Table of Contents
Introduction to DirectML Performance
DirectML is a high-performance, hardware-accelerated machine learning API for Windows. Achieving optimal performance with DirectML involves understanding its core principles and applying best practices in your application development. This documentation provides insights and techniques to maximize the speed and efficiency of your DirectML workloads.
This section covers foundational concepts and outlines the key areas we'll explore to unlock the full potential of DirectML on Windows.
Optimizing Operator Execution
Operators are the building blocks of your machine learning models. Efficient execution of these operators is paramount for overall performance.
Operator Fusion
DirectML can fuse multiple operators into a single kernel execution, reducing overhead and improving data locality. Identify opportunities to chain compatible operators.
Performance Tip:
- Prefer sequential operations that can be fused by the DirectML driver.
- Use models that are optimized for fusion, often found in model conversion tools.
Tensor Layouts
The arrangement of data within tensors (e.g., NCHW vs. NHWC) can significantly impact performance depending on the underlying hardware. Experiment with different layouts to find the most efficient one for your specific model and hardware configuration.
Batch Size Tuning
The optimal batch size is a critical tuning parameter. Larger batch sizes can improve throughput by better utilizing hardware parallelism, but excessively large batches can lead to memory pressure and diminishing returns. Measure performance with varying batch sizes to find the sweet spot.
Memory Management
Efficient memory management is crucial for both performance and stability. Incorrect memory handling can lead to bottlenecks, increased latency, and out-of-memory errors.
Resource Lifetimes
Carefully manage the lifetimes of DirectML resources (buffers, textures, samplers, etc.).
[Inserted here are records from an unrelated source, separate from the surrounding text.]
/-- The array may choose: its bay runs a step that is not pre-empted, and it is not halted. -/
def Dev.mayIssue (d : Dev) (b a : Nat) : Bool :=
  (d.liveStep b).isSome && d.get (AG_ARR_STATUS.state (a / 6) (a % 6)) != 3 &&
    d.get (AG_ARR_STATUS.state (a / 6) (a % 6)) != 0

/-- The dispatcher's candidates (R210, R211, R214, R75): under an open chain only the chain's class, under a hold no class-0
head, in the guard no backlog entry. -/
def Dev.candidates (d : Dev) (b a : Nat) : List (Nat × Nat × Nat × Bool) :=
  (d.heads b a).filter fun h =>
    (match (d.arrU a).chain with
     | some c => h.1 == c.cls
     | none => !(h.1 == 0 && d.deadlineHold b a)) &&
    !(h.2.2.2 && d.inGuard)

/-- The ready candidate of lowest rank (R210). -/
def Dev.choose (d : Dev) (b a : Nat) : Option Choice :=
  if !d.mayIssue b a then none
  else
    let ready := (d.candidates b a).filter fun h => d.descReady b a (d.descAt b a h.2.1) h.2.2.1
    let best := ready.foldl (fun (o : Option (Nat × Nat × Nat × Bool)) h =>
      match o with
      | none => some h
      | some g => if d.rankOf b a h.1 < d.rankOf b a g.1 then some h else some g) none
    best.map fun h => { desc := h.2.1, tag := h.2.2.1, backlog := h.2.2.2, aged := h.2.2.2 && d.agedHead b a }

/-- A class head or backlog head that fails the check of R73 when the dispatcher fetches it. -/
def Dev.badHead (d : Dev) (b a : Nat) : Bool :=
  d.mayIssue b a && (d.heads b a).any fun h => !d.descOk b a h.2.1 (d.arrU a).chain

/-- The bay's step is to end early with a status at the next edge; an earlier cause keeps its status (R73, R115, R133). -/
def Dev.endStepEarly (d : Dev) (b status : Nat) : Dev :=
  match (d.bayU b).step with
  | some r => if r.early.isSome then d else d.putBay b { d.bayU b with step := some { r with early := some status } }
  | none => d

/-- Status codes of R443. -/
def stOk : Nat := 0
def stTickOverrun : Nat := 5
def stSkipped : Nat := 1
def stAccessDenied : Nat := 0x0B
def stBadCommand : Nat := 8
def stNoResource : Nat := 4
def stSignatureFail : Nat := 3
def stFaultAbsorbed : Nat := 6
def stShardOrphaned : Nat := 7
def stShardVersion : Nat := 9
def stPreempted : Nat := 2
def stStruck : Nat := 0x0A
def stInternal : Nat := 0x0F

/-- The array halts on an invalid descriptor (R73). -/
def Dev.haltArray (d : Dev) (b a : Nat) : Dev :=
  (((d.set (AG_ARR_STATUS.state (a / 6) (a % 6)) 3).set (AG_ARR_EVENT.desc_error (a / 6) (a % 6)) 1).set
    (AG_FDR_STATUS.stalled (a / 6) (a % 6)) 0).endStepEarly b stBadCommand

/-- A chosen descriptor leaves the current work or the backlog, and waiting class-2 descriptors move up (R208, R213). -/
def Dev.takeChoice (d : Dev) (b a : Nat) (c : Choice) : Dev :=
  let u := d.arrU a
  let n := a / 6
  let x := a % 6
  if c.backlog then
    let disp := enqueueBacklog { u.disp with backlog := u.disp.backlog.drop 1 }
    let d := (d.putArr a { u with disp := disp }).incWrap (AG_ARR_BACKLOG.issued n x) 1
    (if c.aged then d.incSat (AG_ARR_DCOUNT.aged_issues n x) 1 else d).showDisp b a
  else
    (d.putArr a { u with disp := { u.disp with work := u.disp.work.erase c.desc, outstanding := u.disp.outstanding + 1 } }).showDisp
      b a

/-- The chain after a pass of it issues: an OS-GEMM opens or continues it, a DRAIN closes it (R75). -/
def nextChain (u : ArrayU) (q : Desc) : Option Chain :=
  match q.op with
  | 1 =>
    match u.chain with
    | some c => some c
    | none => some { cls := q.cls, checked := q.checked.toNat, split := q.split,
                     mode := match q.pair with | some p => p.mode | none => 0, skipped := false }
  | 3 => none
  | _ => u.chain

/-- The array no longer waits for staged operands. -/
def Dev.unstalled (d : Dev) (a : Nat) : Dev := d.set (AG_FDR_STATUS.stalled (a / 6) (a % 6)) 0

/-- The record of a chosen pass. -/
def Dev.passRec (d : Dev) (b a : Nat) (c : Choice) (start pegCycle : Nat) : PassRec :=
  let w := d.descWords b a c.desc
  { w0 := w.1, w1 := w.2.1, w2 := w.2.2.1, w3 := w.2.2.2, start := start, pegCycle := pegCycle, current := !c.backlog,
    rowsLeft := [], mismatch := false, idx := c.desc, tag := c.tag }

/-- A pass enters flight: its record, the array in RUN, the chain, and its staged blocks used up but for those of A that it is
still to take. -/
def Dev.enterRec (d : Dev) (b a : Nat) (c : Choice) (r : PassRec) : Dev :=
  let u := d.arrU a
  (((d.putArr a { u with inflight := u.inflight ++ [r], chain := nextChain u r.desc,
                         staged := u.staged.filter fun s =>
                           !(s.desc == c.desc && s.tag == c.tag && (s.isB || r.more == 0)) }).set
    (AG_ARR_STATUS.state (a / 6) (a % 6)) 2).unstalled a).takeChoice b a c

/-- A pass that takes no operand A enters flight. -/
def Dev.enterFlight (d : Dev) (b a : Nat) (c : Choice) (start pegCycle : Nat) (rows : List (Nat × List Byte)) (mism : Bool) :
    Dev :=
  d.enterRec b a c { d.passRec b a c start pegCycle with rowsLeft := rows, mismatch := mism }

/-! ### The drain (R79, R80, R140 to R142) -/

/-- The drain window of a slice holds a row wholly (R140). -/
def Dev.inWindow (d : Dev) (a addr len : Nat) : Bool :=
  let base := d.get (AG_VEC_DWIN.dwin_base (a / 6) (a % 6))
  let top := base + 64 * d.get (AG_VEC_DWIN.dwin_len (a / 6) (a % 6))
  decide (base ≤ addr) && decide (addr + len ≤ top) && decide (0 < len)

/-- The 512-byte drain-queue entries of a row (R140). -/
def queueEntries (bytes : List Byte) : List (BitVec 4096) :=
  (List.range ((bytes.length + 511) / 512)).map fun i => BitVec.ofNat 4096 (ofBytes ((bytes.drop (512 * i)).take 512))

/-- Rows are written or queued in order until one finds no room in the drain queue; the answer holds the rows left
(R140, R141). Once SCH has closed the step no program empties the queue, and a row without room is discarded and counted as the
entries still present are (R142; DEDUCED, log entry 167). -/
def Dev.landRows (d : Dev) (b a : Nat) : List (Nat × List Byte) → Dev × List (Nat × List Byte)
  | [] => (d, [])
  | (addr, bytes) :: rest =>
    if d.inWindow a addr bytes.length then
      let v := d.vecU a
      let q := v.dq ++ queueEntries bytes
      if q.length ≤ 64 then
        ((d.putVec a { v with dq := q }).set (AG_VEC_STATUS.dq_entries (a / 6) (a % 6)) q.length).landRows b a rest
      else if (d.bayU b).step.isNone then
        ((d.incSat (AG_VEC_COUNT.dq_discard (a / 6) (a % 6)) (queueEntries bytes).length).set
          (AG_VEC_EVENT.dq_discard (a / 6) (a % 6)) 1).landRows b a rest
      else (d, (addr, bytes) :: rest)
    else (d.putBayBytes b addr bytes).landRows b a rest

/-- The rows of a new pass, which wait behind rows of an earlier pass that wait. -/
def Dev.landNew (d : Dev) (b a : Nat) (rows : List (Nat × List Byte)) : Dev × List (Nat × List Byte) :=
  if (d.arrU a).inflight.any (fun r => !r.rowsLeft.isEmpty) then (d, rows) else d.landRows b a rows

/-- The seed in effect at the start of the bay's step (R52). -/
def Dev.stepSeed (d : Dev) (b : Nat) : Nat :=
  match (d.bayU b).step with
  | some r => r.seed
  | none => d.get (SCH_BAY_SEED.seed b)

/-- The number of the bay's step: that of its own start, whatever steps started while it was pre-empted (R52, R239). -/
def Dev.stepNo (d : Dev) (b : Nat) : Nat :=
  match (d.bayU b).step with
  | some r => r.no
  | none => d.get (SCH_BAY_STEPNO.step b)

/-- Elements converted to fmt_out, drain column j from the left, with stochastic numbers drawn per column (R51, R79, R502);
the answer holds the encodings, the flags and the draw counts. -/
def Dev.convertRow (d : Dev) (b a : Nat) (fo : Fmt) (stoch : Bool) (draws : Tab Nat) (row : List Val) :
    List Nat × FFlags × Tab Nat :=
  let seed := d.stepSeed b
  let stepNo := d.stepNo b
  let cells := row.zipIdx.map fun e =>
    let rm := if stoch then RMode.stoch (stochNumber seed stepNo a e.2 (Tab.get (fun _ => 0) draws e.2)) else .rne
    fo.encode rm false e.1
  (cells.map (·.1), FFlags.orAll (cells.map (·.2)),
    if stoch then row.zipIdx.foldl (fun t e => Tab.put (fun _ => 0) t e.2 (Tab.get (fun _ => 0) t e.2 + 1)) draws else draws)

/-- Rows of a pass from row `first` on converted and placed: accumulator rows become (address, bytes), with flags, draws, and
the count of rows that hold a non-finite value (R54, R79, R80). -/
def Dev.drainRows (d : Dev) (b a : Nat) (q : Desc) (fo : Fmt) (first : Nat) (rows : List (List Val)) :
    Dev × List (Nat × List Byte) :=
  let res := rows.zipIdx.foldl (fun (acc : List (Nat × List Byte) × FFlags × Tab Nat) e =>
    let c := d.convertRow b a fo q.stoch acc.2.2 e.1
    (acc.1 ++ [(q.oAddr + (first + e.2) * q.oStride * 64, rowLines q.n fo.width c.1)],
      acc.2.1.or c.2.1, c.2.2)) ([], FFlags.none, (d.arrU a).draws)
  let bad := if q.cls = 0 then 0 else (rows.filter fun r => r.any fun v => !v.isFinite).length
  let d := d.putArr a { d.arrU a with draws := res.2.2 }
  ((d.orFlags b res.2.1).noteNonfinite b bad, res.1)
Reusing resources where possible can significantly reduce allocation overhead.
Persistent Resources
For frequently used resources, consider using persistent resources. These resources can remain allocated across multiple command lists, avoiding repeated allocation and deallocation.
Buffer Padding and Alignment
Ensure that your buffers are correctly padded and aligned according to DirectML specifications. Incorrect alignment can lead to suboptimal memory access patterns and performance degradation.
Resource Binding
How you bind resources to your DirectML operators affects how efficiently data is accessed. Understanding binding is key to avoiding data transfer bottlenecks.
Persistent Resource Binding
When using persistent resources, ensure they are bound correctly to the appropriate operator inputs and outputs. This avoids the overhead of re-binding resources for each operator or operator graph.
Input and Output Binding Order
The order in which you bind input and output resources can sometimes have a minor impact. Consult DirectML documentation for specific operator binding recommendations if available.
API Example: Binding Resources
IDMLOperator::BindInputs(UINT32 startInputIndex, UINT32 inputCount, _In_reads_(inputCount) const DML_BINDING_DESC* pBindingDescs)
IDMLOperator::BindOutputs(UINT32 startOutputIndex, UINT32 outputCount, _In_reads_(outputCount) const DML_BINDING_DESC* pBindingDescs)
Performance Analysis Tools
Leveraging the right tools is essential for identifying performance bottlenecks and validating optimizations.
Windows Performance Analyzer (WPA)
WPA provides deep insights into system-level performance, including CPU usage, GPU activity, and memory operations. Use it to profile your DirectML application and pinpoint areas for improvement.
PIX on Windows
PIX is an invaluable debugging and performance analysis tool for DirectX applications. It allows you to capture detailed GPU captures, analyze command lists, and inspect resource states, helping you understand GPU-bound issues.
Important Note:
Regularly profile your application on target hardware to ensure that optimizations translate effectively. What works on one device might behave differently on another.
Common Pitfalls to Avoid
Be aware of common mistakes that can lead to suboptimal DirectML performance.
- Excessive CPU-GPU Synchronization: Avoid frequent calls to
ID3D12CommandQueue::SignalorID3D12CommandQueue::Waitwithout proper batching. - Unnecessary Data Transfers: Minimize host-to-device and device-to-host data copies. Keep data on the GPU as much as possible.
- Fragmented Memory Allocations: Large numbers of small, short-lived allocations can lead to memory fragmentation and increased overhead.
- Ignoring Hardware Specifics: Different GPUs have different strengths and weaknesses. Consider the target hardware when optimizing.
Advanced Techniques for Further Optimization
For maximum performance, explore these advanced techniques:
- Custom Kernels: In specific scenarios, writing custom DirectML kernels might offer superior performance for unique operations.
- Asynchronous Operations: Utilize asynchronous compute queues where supported to overlap computation with other tasks.
- Shader Model Optimization: For custom kernels, adhere to best practices for shader code optimization.
- Profiling Guided Tuning: Continuously profile and tune based on data from WPA and PIX.